During my intellectual trip into the world of artificial intelligence, I was fascinated how "magically" a correctly constructed artificial neural network (specifically feed-forward network) can predict values, according to those specified at the input. This "forecasting" capability makes them a perfect tool for several types of applications:

- Function interpolation and approximation
- Prediction of trends in numerical data
- Prediction of movements in financial markets

All the examples are actually very similar, because in mathematical terms, you are trying to define a prediction function `F(X<sub>1</sub>, X<sub>2</sub>, ..., X<sub>n</sub>)`

, which according to the input data (vector `[X<sub>1</sub>, X<sub>2</sub>, ..., X<sub>n</sub>]`

), is going to "guess" (interpolate) the output `Y`

. The most exciting domain of prediction lies in the field of financial market. An investment strategy based on computer intelligence sounds like a very prominent and interesting field of study. Next, I'm going to describe a relatively simple program which will attempt to predict *S&P500*, *DOW*, *NASDAQ Composite* indexes, and *Prime Interest Rate*, according to the input data which will be described shortly. Before going into details, I would like to warn you that the entire article is written for **educational purposes**, thus the described application cannot be used in real-world scenario.

The data that will be feed to neural network at the input, represents historical data of the *S&P500*, *DOW*, *NASDAQ Composite* and *Prime Interest Rate*. In general terms, these are leading indicators of stock market activity, which have a common fluctuation pattern.

The *S&P500* is a free-float capitalization-weighted index published since 1957 of the prices of 500 large-cap common stocks actively traded in the United States. The stocks included in the *S&P500* are those of large publicly held companies that trade on either of the two largest American stock market companies; the *NYSE Euronext* and the *NASDAQ OMX*. Actually, the *S&P500* is one of the most widely followed indexes of large-cap American stocks. It is considered a bellwether for the American economy, and is included in the Index of Leading Indicators. *S&P500* index fluctuations are dependent upon a lot of factors, thus the entire prediction pattern is very complex. In this application, the input data is represented only by historical items of 4 important economical indicators. It is essential to mention that if you want a better predictor, you should feed your neural network with more indicators that are more or less important for the entire interpolation.

As you can see in Figure 1, the value of the *S&P500* has generally increased over time, having a significant decrease in year 2000-2005.

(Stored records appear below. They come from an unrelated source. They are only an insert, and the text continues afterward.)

-- ==== Sys2Proof/Machine/Port.lean ====
section
/-! DEFINITION. The host port (20_memory.md R60 to R65): reads, and the writes that are no command. -/

namespace Sys2Proof.Machine

/-- The value a host read returns; an access without a meaning returns 0 (R61, R63, R64, R65). -/
def State.portRead (s : State) (space : Space) (addr : Nat) : Word :=
  match space with
  | .reg =>
    match Reg.ofNumber addr with
    | some r => s.readReg r
    | none => 0#64
  | .data => if addr < Config.bufsz then (s.dataByte addr).setWidth 64 else 0#64
  | .tab => if addr < Config.tabn then s.tableEntry addr else 0#64

/-- The effect of a host write that is no command; an access without a meaning has no effect (R61, R63, R65). -/
def State.portWrite (s : State) (space : Space) (addr : Nat) (v : Word) : State :=
  match space with
  | .reg =>
    match Reg.ofNumber addr with
    | some r => s.writeReg v r
    | none => s
  | .data => if addr < Config.bufsz then s.writeData addr (v.setWidth 8) else s
  | .tab => s

/-- The value of an input that issues a command: a host write to `CMD`, register number 2 (R25, R61). -/
def Input.commandValue : Input → Option Word
  | .write .reg addr v => if addr = 2 then some v else none
  | .write .data _ _ => none
  | .write .tab _ _ => none
  | .read _ _ => none
  | .reset => none

/-- The input is consumed: the host's script goes on (R13; log 1). -/
def State.advance (rest : List Input) (s : State) : State :=
  { s with script := rest }

/-- The host observes a value (R13; log 1). -/
def State.observe (v : Word) (s : State) : State :=
  { s with reads := s.reads ++ [v] }

/-- The effect of an input that issues no command. -/
def State.hostOperation (i : Input) (s : State) : State :=
  match i with
  | .write space addr v => s.portWrite space addr v
  | .read space addr => s.observe (s.portRead space addr)
  | .reset => s.toReset

end Sys2Proof.Machine
end

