/-! ### Reset -/

/-- The state right after reset, as R210 lists it: `ID` and `CAP` at their constants, every other register number of R60 reads 0, no engine, table, result or error, and the constant ROM.
R210 leaves `DATA` and `TABLE` unspecified, and this says nothing of them. -/
def Obligations.ResetLeavesTheListedValues : Prop :=
  (∀ n, n < 0x40 →
    State.reset.portRead .reg n = if n = 0 then 0x43524301#64 else if n = 1 then 0x00100040#64 else 0#64) ∧
  State.reset.status = ⟨false, false, false, false, false, false⟩ ∧
  (∀ i : Byte, (brev i).toNat = reverseBits i.toNat 8)

/-- After reset every byte of `DATA` and every entry of `TABLE` is the free value of its address, which nothing constrains (R213).
THE MODEL'S FORM of "unspecified": the opaque constants of logs 4 and 5, numbered by the resets so far (log 6). -/
def Obligations.ResetMemoriesHoldFreeValues : Prop :=
  (∀ a, State.reset.dataByte a = Config.initData State.reset.draws a) ∧
  (∀ i, State.reset.tableEntry i = Config.initTable State.reset.draws i)

/-- `SRST` answers a state in which every register reads its reset value and `STATUS` is 0, `DONE` included; `DATA` and `TABLE` become unspecified; the hardware reset gives the same state (R181, R212).
THE MODEL'S CHOICES in it: the free values of the memories and their numbering (logs 4, 5, 6), the reset input (log 3), the host's script and list (log 1), register numbers of `0x40` or more (log 11). -/
def Obligations.SoftResetEqualsReset : Prop :=
  ∀ s : State, ∃ t, exec .srst s = .next t ∧
    (∀ n, t.portRead .reg n = State.reset.portRead .reg n) ∧
    t.status = ⟨false, false, false, false, false, false⟩ ∧
    t.engine = State.reset.engine ∧ t.params = State.reset.params ∧
    (∀ a, t.dataByte a = Config.initData t.draws a) ∧ (∀ i, t.tableEntry i = Config.initTable t.draws i) ∧
    t.script = s.script ∧ t.reads = s.reads ∧
    (∀ rest, step { s with script := .reset :: rest } = .next { t with script := rest })

/-- The state after reset is sound. -/
def Obligations.ResetStateIsSound : Prop := State.reset.Inv

/-- Every step from a sound state that answers a next state answers a sound one: `DATA` keeps its canonical form, a valid table is the one its descriptor names, a built engine is one a legal `BUILD` makes and has its own table, `ERRCODE` agrees with `ERR`. -/
def Obligations.EveryStepKeepsTheStateSound : Prop :=
  ∀ s t : State, s.Inv → step s = .next t → t.Inv

/-- From a sound state no step stops, whatever the host does: every command terminates, and the block "never hangs and is never stuck" (R7, R13). -/
def Obligations.SoundBlockIsNeverStuck : Prop :=
  ∀ s : State, s.Inv → ∃ t, step s = .next t

/-! ### Bit reversal -/

/-- `REV <nbits>` for `nbits` in 1..64: bit `i` of `RESULT` is bit `nbits-1-i` of `OPA` below `nbits` and 0 above, and nothing but `RESULT`, `RV`, `DONE`, `ERR`, `ERRCODE` changes (R100, R103). -/
def Obligations.RevReversesTheLowBits : Prop :=
  ∀ (s : State) (n : Nat), 1 ≤ n → n ≤ 64 →
    ∃ t r, exec (.rev n) s = .next t ∧ s.ResultOnly t r ∧ r < 2 ^ n ∧
      (∀ i, i < 64 → t.result.getLsbD i = (decide (i < n) && s.opa.getLsbD (n - 1 - i))) ∧
      (∀ a, t.dataByte a = s.dataByte a)

/-- `REV` with `NBITS = 0` or `NBITS > 64` raises `ILL_NBITS` (R103). -/
def Obligations.RevRefusesIllegalBitCounts : Prop :=
  ∀ (s : State) (n : Nat), n = 0 ∨ 64 < n → ∃ t, exec (.rev n) s = .next t ∧ s.ErrorOnly t .illNbits

/-- R104: reversing twice returns the value modulo `2^n`, reversal is linear over XOR, and reverses `mask(n)` and 1 as stated; on the machine, `REV n` of the result of `REV n`. -/
def Obligations.ReversalIsAnInvolution : Prop :=
  ∀ n, 1 ≤ n → n ≤ 64 →
    (∀ x, reverseBits (reverseBits x n) n = x % 2 ^ n) ∧
    (∀ a b, reverseBits (a ^^^ b) n = reverseBits a n ^^^ reverseBits b n) ∧
    reverseBits (mask n) n = mask n ∧ reverseBits 1 n = 2 ^ (n - 1) ∧
    (∀ s : State, ∃ t u, exec (.rev n) s = .next t ∧ exec (.rev n) { t with opa := t.result } = .next u ∧
      u.result.toNat = s.opa.toNat % 2 ^ n)

/-- The byte-at-a-time realisation through the ROM gives `reverse_bits` (R101). -/
def Obligations.ByteReversalTableRealisesReversal : Prop :=
  ∀ v n, 1 ≤ n → n ≤ 64 → reverseBitsByBytes v n = reverseBits v n

/-! ### The table generator -/

/-- `GENTAB.M` and `GENTAB.L` complete for `1 ≤ WIDTH ≤ 64` and `POLY < 2^WIDTH`, whatever `SEED`, `XOROUT` and `FLAGS` hold: the 256 entries of their table, `TPOLY`, `TCFG`, `TV ← 1`, and `EV ← 0` exactly when a table kind was built; nothing else changes (R114, R115, R116). -/
def Obligations.GentabWritesTheTable : Prop :=
  ∀ (s : State) (conv : Conv), 1 ≤ s.params.width.toNat → s.params.width.toNat ≤ 64 →
    s.params.poly.toNat < 2 ^ s.params.width.toNat →
    ∃ t, exec conv.gentab s = .next t ∧
      t = { s with
        table := t.table
        tableInfo := ⟨s.params.width.setWidth 8, conv, s.params.poly⟩
        errcode := 0#8
        status := { s.status with
          tv := true, done := true, err := false
          ev := s.status.ev && !(s.engine.kind == .tlsb || s.engine.kind == .tmsb) } } ∧
      t.table.length = 256 ∧
      (∀ i, i < 256 → (t.tableEntry i).toNat =
        directEntry conv s.params.poly.toNat s.params.width.toNat i) ∧
      (∀ a, t.dataByte a = s.dataByte a)

/-- R111: the argument checks of `GENTAB.M` and `GENTAB.L`, in order, before anything is written; arguments that pass them are accepted whatever `SEED`, `XOROUT`, `FLAGS` hold, the polynomial 0 (an all-zero table) included. -/
def Obligations.GentabChecksItsArgumentsInOrder : Prop :=
  ∀ (s : State) (conv : Conv),
    (s.params.width.toNat = 0 → ∃ t, exec conv.gentab s = .next t ∧ s.ErrorOnly t .cfgWidthZero) ∧
    (64 < s.params.width.toNat → ∃ t, exec conv.gentab s = .next t ∧ s.ErrorOnly t .cfgWidthBig) ∧
    (1 ≤ s.params.width.toNat → s.params.width.toNat ≤ 64 → 2 ^ s.params.width.toNat ≤ s.params.poly.toNat →
      ∃ t, exec conv.gentab s = .next t ∧ s.ErrorOnly t .cfgPolyWide) ∧
    (1 ≤ s.params.width.toNat → s.params.width.toNat ≤ 64 → s.params.poly.toNat < 2 ^ s.params.width.toNat →
      ∃ t, exec conv.gentab s = .next t ∧ t.status.done = true ∧
        (s.params.poly = 0#64 → ∀ i, i < 256 → t.tableEntry i = 0#64))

*The Dow Jones Industrial Average (DJIA)*, also referred to as the Industrial Average, the Dow Jones, the Dow 30, or simply the Dow, is a stock market index, and one of several indices created by Wall Street Journal editor and Dow Jones & Company co-founder Charles Dow. It is an index that shows how 30 large, publicly owned companies based in the United States have traded during a standard trading session in the stock market. Along with the *NASDAQ Composite*, the *S&P500* Index, and the *Russell 2000* Index, the *Dow* is among the most closely watched benchmark indices tracking targeted stock market activity. To calculate the DJIA, the sum of the prices of all 30 stocks is divided by a Divisor, the Dow Divisor. The divisor is adjusted in case of stock splits, spinoffs or similar structural changes, to ensure that such events do not in themselves alter the numerical value of the DJIA.

The *NASDAQ Composite* is a stock market index of the common stocks and similar securities listed on the *NASDAQ* stock market, meaning that it has over 3,000 components. It is highly followed in the U.S. as an indicator of the performance of stocks of technology companies and growth companies. Since both U.S. and non-U.S. companies are listed on the *NASDAQ* stock market, the index is not exclusively a U.S. index.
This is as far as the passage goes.